Data entries:

· · · · ·

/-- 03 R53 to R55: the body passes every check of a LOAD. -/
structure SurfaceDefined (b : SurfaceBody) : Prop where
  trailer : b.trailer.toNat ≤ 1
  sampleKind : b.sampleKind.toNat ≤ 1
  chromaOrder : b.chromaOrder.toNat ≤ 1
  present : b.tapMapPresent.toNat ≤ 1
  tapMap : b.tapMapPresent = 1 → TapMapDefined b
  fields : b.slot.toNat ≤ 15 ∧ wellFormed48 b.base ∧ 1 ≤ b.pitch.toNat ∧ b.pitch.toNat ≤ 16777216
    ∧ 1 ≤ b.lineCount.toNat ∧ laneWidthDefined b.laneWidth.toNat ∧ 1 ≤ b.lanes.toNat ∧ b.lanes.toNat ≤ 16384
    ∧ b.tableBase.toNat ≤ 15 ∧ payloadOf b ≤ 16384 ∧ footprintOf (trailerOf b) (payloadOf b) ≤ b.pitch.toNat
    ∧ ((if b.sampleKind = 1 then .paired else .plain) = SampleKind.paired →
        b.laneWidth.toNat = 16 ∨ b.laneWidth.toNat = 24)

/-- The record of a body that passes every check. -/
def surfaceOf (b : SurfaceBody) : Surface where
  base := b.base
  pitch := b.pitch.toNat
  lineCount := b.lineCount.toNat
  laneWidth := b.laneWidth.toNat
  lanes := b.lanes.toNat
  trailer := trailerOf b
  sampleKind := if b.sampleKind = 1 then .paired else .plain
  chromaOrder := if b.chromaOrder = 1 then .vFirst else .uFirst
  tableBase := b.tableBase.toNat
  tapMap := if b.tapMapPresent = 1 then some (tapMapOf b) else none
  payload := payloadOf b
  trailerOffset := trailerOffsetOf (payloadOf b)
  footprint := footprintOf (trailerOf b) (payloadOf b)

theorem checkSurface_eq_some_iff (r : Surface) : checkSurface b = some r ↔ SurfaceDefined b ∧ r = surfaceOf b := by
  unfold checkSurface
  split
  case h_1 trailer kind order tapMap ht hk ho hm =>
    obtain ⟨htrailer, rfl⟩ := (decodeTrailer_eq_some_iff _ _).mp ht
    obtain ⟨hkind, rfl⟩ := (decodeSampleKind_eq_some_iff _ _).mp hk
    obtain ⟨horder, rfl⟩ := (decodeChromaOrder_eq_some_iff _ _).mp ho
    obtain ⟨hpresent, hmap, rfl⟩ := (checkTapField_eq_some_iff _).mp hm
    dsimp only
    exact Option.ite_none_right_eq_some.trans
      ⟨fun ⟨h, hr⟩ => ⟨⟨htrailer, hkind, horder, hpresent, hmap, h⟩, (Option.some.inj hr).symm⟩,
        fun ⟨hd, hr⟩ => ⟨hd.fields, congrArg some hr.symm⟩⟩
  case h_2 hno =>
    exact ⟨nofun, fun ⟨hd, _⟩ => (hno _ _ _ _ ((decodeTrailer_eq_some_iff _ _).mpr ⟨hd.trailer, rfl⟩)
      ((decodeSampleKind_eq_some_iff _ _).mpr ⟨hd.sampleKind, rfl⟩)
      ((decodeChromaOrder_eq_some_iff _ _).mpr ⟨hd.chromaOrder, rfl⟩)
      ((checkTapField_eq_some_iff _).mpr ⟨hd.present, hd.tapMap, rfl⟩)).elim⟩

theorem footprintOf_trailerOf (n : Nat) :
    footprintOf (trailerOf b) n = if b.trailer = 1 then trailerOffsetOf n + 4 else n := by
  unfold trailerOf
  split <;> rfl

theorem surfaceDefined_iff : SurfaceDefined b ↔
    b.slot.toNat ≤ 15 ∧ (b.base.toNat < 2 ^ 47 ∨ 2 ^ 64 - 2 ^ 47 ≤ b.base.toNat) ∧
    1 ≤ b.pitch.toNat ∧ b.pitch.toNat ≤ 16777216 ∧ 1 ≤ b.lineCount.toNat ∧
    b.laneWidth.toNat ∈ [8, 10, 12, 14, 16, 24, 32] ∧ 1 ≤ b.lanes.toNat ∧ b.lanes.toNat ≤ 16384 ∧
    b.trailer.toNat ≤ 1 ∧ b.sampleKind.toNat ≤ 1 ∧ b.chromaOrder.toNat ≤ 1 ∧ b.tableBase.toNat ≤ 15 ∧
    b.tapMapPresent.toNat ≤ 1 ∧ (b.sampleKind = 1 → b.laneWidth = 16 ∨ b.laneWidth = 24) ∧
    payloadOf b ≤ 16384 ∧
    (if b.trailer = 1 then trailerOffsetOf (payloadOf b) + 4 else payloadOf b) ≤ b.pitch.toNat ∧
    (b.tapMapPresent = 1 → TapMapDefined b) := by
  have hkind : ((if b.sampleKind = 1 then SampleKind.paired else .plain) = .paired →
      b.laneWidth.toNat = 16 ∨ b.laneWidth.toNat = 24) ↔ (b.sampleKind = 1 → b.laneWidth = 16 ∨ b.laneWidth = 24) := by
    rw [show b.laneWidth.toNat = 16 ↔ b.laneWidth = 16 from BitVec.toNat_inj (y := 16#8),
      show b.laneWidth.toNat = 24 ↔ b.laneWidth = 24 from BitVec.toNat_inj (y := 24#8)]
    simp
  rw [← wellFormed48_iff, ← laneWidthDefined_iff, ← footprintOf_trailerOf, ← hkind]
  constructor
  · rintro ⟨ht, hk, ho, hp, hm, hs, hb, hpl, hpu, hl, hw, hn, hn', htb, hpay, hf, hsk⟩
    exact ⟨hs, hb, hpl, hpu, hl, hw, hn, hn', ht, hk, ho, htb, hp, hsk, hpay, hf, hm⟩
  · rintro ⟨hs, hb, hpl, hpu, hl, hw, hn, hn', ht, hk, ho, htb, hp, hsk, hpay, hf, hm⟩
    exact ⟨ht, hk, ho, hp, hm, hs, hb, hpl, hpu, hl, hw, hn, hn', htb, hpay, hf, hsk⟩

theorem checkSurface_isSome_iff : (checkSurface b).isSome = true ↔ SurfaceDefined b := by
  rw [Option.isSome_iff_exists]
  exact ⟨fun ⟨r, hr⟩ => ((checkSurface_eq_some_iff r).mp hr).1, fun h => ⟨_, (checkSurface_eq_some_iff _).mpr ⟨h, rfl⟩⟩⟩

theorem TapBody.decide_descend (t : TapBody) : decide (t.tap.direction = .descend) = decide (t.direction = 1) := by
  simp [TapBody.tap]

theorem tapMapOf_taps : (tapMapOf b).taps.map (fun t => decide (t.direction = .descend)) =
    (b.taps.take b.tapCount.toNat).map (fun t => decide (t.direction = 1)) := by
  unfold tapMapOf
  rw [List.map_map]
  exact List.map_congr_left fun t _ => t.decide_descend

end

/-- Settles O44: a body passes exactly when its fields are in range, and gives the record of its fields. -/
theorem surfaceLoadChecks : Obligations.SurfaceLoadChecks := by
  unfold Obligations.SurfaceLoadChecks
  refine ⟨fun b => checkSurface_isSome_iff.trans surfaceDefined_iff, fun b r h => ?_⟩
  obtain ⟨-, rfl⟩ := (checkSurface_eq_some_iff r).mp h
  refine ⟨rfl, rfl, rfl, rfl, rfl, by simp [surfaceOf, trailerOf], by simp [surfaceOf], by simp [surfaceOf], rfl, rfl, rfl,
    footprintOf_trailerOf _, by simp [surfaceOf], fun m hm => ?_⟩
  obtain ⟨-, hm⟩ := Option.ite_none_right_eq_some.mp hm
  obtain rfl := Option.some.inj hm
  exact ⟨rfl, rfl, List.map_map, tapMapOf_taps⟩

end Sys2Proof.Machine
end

· · · · ·

EXERCISE PROMPT →
Reproduce exactly the entries above, limited to the lines from the one with "hmap, h⟩, (Option.some.inj" through the one with "(if b.trailer = 1", both included.

EXERCISE ANSWER →
      ⟨fun ⟨h, hr⟩ => ⟨⟨htrailer, hkind, horder, hpresent, hmap, h⟩, (Option.some.inj hr).symm⟩,
        fun ⟨hd, hr⟩ => ⟨hd.fields, congrArg some hr.symm⟩⟩
  case h_2 hno =>
    exact ⟨nofun, fun ⟨hd, _⟩ => (hno _ _ _ _ ((decodeTrailer_eq_some_iff _ _).mpr ⟨hd.trailer, rfl⟩)
      ((decodeSampleKind_eq_some_iff _ _).mpr ⟨hd.sampleKind, rfl⟩)
      ((decodeChromaOrder_eq_some_iff _ _).mpr ⟨hd.chromaOrder, rfl⟩)
      ((checkTapField_eq_some_iff _).mpr ⟨hd.present, hd.tapMap, rfl⟩)).elim⟩

theorem footprintOf_trailerOf (n : Nat) :
    footprintOf (trailerOf b) n = if b.trailer = 1 then trailerOffsetOf n + 4 else n := by
  unfold trailerOf
  split <;> rfl

theorem surfaceDefined_iff : SurfaceDefined b ↔
    b.slot.toNat ≤ 15 ∧ (b.base.toNat < 2 ^ 47 ∨ 2 ^ 64 - 2 ^ 47 ≤ b.base.toNat) ∧
    1 ≤ b.pitch.toNat ∧ b.pitch.toNat ≤ 16777216 ∧ 1 ≤ b.lineCount.toNat ∧
    b.laneWidth.toNat ∈ [8, 10, 12, 14, 16, 24, 32] ∧ 1 ≤ b.lanes.toNat ∧ b.lanes.toNat ≤ 16384 ∧
    b.trailer.toNat ≤ 1 ∧ b.sampleKind.toNat ≤ 1 ∧ b.chromaOrder.toNat ≤ 1 ∧ b.tableBase.toNat ≤ 15 ∧
    b.tapMapPresent.toNat ≤ 1 ∧ (b.sampleKind = 1 → b.laneWidth = 16 ∨ b.laneWidth = 24) ∧
    payloadOf b ≤ 16384 ∧
    (if b.trailer = 1 then trailerOffsetOf (payloadOf b) + 4 else payloadOf b) ≤ b.pitch.toNat ∧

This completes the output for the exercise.